WHAT THIS TASK INVOLVES: Copy, word for word, the lines of the entries below between the one with "s.set TOUCH.TRACK_HOLD_LIM v" and the one with "none => none", inclusive, and leave out everything else.

DATASET EXTRACT:
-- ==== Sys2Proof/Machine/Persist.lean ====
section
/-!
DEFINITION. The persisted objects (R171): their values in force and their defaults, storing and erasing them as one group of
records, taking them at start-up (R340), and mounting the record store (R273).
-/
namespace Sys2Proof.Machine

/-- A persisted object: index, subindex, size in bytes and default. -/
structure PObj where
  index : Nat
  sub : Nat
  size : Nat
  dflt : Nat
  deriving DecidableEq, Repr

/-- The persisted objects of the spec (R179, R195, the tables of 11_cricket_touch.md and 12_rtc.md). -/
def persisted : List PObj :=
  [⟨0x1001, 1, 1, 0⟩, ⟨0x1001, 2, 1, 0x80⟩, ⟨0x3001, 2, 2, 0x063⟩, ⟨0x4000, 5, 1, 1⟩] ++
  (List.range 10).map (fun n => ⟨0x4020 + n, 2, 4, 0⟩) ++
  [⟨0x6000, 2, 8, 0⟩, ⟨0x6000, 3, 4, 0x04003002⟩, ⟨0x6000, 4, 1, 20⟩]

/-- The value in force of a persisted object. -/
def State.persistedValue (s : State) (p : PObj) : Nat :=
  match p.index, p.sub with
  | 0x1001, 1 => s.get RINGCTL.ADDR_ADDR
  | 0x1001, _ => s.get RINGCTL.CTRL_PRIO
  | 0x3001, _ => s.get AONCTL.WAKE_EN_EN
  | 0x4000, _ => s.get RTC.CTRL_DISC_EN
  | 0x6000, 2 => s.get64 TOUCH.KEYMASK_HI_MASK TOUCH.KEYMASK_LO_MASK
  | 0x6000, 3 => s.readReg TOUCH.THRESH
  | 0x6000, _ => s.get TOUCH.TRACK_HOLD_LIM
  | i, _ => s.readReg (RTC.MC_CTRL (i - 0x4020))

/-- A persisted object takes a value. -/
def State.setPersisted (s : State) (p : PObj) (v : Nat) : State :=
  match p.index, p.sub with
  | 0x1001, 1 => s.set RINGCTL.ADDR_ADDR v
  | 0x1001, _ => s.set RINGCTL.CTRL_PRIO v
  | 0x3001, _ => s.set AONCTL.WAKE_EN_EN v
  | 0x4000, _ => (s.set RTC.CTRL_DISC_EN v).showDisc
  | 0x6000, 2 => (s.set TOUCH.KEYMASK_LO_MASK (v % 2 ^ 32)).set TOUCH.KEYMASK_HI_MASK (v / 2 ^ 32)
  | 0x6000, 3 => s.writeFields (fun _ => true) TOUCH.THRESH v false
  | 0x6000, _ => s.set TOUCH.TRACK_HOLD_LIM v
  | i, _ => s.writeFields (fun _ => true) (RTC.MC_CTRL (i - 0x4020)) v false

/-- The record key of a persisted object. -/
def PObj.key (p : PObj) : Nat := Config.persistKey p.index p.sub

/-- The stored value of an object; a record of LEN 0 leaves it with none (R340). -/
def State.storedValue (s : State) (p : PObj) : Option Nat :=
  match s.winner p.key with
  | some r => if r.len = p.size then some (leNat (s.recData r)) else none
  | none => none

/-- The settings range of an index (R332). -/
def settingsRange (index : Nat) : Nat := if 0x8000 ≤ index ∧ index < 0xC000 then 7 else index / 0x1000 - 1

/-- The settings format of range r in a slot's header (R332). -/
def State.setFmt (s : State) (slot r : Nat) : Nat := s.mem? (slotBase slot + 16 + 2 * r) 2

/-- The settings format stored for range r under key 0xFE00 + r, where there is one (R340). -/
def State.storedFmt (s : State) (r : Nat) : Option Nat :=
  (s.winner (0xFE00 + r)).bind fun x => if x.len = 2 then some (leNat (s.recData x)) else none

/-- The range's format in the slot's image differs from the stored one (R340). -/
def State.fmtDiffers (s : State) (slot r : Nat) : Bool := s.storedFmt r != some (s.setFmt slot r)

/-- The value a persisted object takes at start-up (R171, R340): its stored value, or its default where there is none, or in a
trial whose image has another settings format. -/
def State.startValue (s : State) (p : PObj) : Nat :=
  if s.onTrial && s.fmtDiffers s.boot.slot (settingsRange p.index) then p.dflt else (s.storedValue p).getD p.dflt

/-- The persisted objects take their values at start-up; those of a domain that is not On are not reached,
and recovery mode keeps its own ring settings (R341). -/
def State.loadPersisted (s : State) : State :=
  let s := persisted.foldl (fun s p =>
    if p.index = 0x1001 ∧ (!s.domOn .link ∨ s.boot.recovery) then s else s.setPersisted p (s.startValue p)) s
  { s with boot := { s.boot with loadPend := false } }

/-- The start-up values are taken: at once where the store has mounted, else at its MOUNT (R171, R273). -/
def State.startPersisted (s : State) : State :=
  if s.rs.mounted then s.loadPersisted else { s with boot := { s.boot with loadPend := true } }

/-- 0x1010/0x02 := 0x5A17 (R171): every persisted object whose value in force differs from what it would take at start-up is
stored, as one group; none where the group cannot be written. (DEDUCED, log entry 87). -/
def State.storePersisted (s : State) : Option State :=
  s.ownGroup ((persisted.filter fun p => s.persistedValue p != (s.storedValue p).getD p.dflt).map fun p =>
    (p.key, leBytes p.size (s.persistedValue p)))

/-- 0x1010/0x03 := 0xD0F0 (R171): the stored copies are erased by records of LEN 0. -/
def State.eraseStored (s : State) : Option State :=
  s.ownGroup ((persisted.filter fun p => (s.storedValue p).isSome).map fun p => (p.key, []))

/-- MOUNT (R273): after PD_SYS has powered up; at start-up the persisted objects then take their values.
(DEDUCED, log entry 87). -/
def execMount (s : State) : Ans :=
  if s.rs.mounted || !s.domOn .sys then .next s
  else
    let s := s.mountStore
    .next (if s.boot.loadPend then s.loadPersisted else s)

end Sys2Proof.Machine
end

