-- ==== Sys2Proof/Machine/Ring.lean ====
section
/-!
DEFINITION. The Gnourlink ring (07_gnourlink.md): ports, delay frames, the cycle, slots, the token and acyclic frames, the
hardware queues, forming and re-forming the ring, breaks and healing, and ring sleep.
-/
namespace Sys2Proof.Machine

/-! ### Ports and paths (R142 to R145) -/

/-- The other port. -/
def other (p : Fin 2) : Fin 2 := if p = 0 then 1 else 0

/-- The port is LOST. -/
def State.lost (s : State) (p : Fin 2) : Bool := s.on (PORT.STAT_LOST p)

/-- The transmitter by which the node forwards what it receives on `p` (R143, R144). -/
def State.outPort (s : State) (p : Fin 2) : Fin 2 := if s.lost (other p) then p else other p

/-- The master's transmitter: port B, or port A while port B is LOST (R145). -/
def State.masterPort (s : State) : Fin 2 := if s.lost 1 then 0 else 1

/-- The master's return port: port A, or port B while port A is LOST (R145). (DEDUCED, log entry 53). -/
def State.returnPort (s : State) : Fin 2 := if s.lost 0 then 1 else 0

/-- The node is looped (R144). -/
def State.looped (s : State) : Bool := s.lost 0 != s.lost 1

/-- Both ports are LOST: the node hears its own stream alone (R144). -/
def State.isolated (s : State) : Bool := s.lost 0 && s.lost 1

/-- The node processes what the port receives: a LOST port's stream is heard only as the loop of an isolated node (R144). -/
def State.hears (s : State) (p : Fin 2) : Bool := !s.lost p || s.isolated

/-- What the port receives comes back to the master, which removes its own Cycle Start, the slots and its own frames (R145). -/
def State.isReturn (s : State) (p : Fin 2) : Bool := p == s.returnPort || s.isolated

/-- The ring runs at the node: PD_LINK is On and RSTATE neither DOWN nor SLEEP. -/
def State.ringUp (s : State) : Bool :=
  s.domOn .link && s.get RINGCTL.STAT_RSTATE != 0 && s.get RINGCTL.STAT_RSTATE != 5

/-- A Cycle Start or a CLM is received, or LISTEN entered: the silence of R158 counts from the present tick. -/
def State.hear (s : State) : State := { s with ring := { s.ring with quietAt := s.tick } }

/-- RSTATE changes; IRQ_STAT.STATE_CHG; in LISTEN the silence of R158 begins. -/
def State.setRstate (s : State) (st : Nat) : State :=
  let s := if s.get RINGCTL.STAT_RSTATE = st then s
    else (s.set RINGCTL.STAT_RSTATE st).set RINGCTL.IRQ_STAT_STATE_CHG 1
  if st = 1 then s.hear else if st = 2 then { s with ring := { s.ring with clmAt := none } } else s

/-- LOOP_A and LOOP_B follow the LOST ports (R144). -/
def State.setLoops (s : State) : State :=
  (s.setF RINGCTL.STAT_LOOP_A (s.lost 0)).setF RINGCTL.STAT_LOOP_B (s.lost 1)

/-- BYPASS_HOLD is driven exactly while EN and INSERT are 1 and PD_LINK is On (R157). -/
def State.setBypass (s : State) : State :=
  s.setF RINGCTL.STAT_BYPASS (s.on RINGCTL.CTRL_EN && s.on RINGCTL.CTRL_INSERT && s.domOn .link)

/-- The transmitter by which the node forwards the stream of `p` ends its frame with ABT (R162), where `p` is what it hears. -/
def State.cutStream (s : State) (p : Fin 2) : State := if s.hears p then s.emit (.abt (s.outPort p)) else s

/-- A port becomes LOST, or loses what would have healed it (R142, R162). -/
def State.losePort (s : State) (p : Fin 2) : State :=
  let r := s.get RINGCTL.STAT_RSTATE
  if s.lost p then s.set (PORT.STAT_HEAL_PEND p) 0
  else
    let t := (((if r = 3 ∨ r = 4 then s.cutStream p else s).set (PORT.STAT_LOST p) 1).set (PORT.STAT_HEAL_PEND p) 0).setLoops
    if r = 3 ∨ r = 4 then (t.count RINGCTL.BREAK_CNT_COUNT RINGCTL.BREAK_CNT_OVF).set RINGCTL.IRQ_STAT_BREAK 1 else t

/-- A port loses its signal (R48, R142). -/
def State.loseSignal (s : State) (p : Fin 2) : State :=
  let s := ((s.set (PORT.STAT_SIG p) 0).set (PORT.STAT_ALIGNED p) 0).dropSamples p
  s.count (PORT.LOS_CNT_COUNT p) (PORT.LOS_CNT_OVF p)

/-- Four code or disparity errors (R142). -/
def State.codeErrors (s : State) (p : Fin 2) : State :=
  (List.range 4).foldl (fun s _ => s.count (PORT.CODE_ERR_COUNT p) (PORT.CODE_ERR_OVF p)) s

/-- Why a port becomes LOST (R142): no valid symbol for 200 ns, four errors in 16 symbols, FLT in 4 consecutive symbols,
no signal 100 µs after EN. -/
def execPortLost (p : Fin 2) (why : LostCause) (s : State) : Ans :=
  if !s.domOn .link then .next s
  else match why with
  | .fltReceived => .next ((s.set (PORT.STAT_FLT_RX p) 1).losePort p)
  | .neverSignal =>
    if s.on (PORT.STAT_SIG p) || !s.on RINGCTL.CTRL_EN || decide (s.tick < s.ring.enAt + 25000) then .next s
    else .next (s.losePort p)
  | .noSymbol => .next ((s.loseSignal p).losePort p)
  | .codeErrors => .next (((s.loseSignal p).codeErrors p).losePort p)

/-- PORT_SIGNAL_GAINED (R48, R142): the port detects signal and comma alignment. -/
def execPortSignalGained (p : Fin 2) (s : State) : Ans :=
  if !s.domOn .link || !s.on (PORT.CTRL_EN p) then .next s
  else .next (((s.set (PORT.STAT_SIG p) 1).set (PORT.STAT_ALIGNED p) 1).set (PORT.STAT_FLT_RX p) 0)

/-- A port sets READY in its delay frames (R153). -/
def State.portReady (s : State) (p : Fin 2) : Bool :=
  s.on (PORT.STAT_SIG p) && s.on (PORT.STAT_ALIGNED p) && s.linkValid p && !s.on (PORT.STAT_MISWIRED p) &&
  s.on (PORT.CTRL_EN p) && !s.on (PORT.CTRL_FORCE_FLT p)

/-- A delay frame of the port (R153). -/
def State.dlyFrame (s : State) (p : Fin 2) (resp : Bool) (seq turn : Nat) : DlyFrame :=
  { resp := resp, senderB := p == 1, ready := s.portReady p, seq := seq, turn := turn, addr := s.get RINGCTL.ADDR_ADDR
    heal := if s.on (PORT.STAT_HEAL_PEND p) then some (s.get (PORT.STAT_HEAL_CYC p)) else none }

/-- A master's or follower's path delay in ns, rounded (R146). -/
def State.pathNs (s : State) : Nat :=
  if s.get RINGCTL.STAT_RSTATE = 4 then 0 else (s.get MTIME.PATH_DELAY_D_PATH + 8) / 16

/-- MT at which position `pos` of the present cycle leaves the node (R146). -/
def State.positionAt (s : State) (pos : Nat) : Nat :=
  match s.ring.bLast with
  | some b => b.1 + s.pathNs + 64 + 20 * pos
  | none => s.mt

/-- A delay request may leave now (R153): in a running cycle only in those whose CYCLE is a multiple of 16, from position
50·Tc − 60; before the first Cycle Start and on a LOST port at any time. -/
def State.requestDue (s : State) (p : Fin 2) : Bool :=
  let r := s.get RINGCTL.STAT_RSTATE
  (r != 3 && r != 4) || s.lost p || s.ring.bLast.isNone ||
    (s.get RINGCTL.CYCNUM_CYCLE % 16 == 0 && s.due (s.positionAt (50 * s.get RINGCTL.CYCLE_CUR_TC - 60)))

RESPONSE:
  | 0x6000, _ => s.set TOUCH.TRACK_HOLD_LIM v
  | i, _ => s.writeFields (fun _ => true) (RTC.MC_CTRL (i - 0x4020)) v false

/-- The record key of a persisted object. -/
def PObj.key (p : PObj) : Nat := Config.persistKey p.index p.sub

/-- The stored value of an object; a record of LEN 0 leaves it with none (R340). -/
def State.storedValue (s : State) (p : PObj) : Option Nat :=
  match s.winner p.key with
  | some r => if r.len = p.size then some (leNat (s.recData r)) else none
  | none => none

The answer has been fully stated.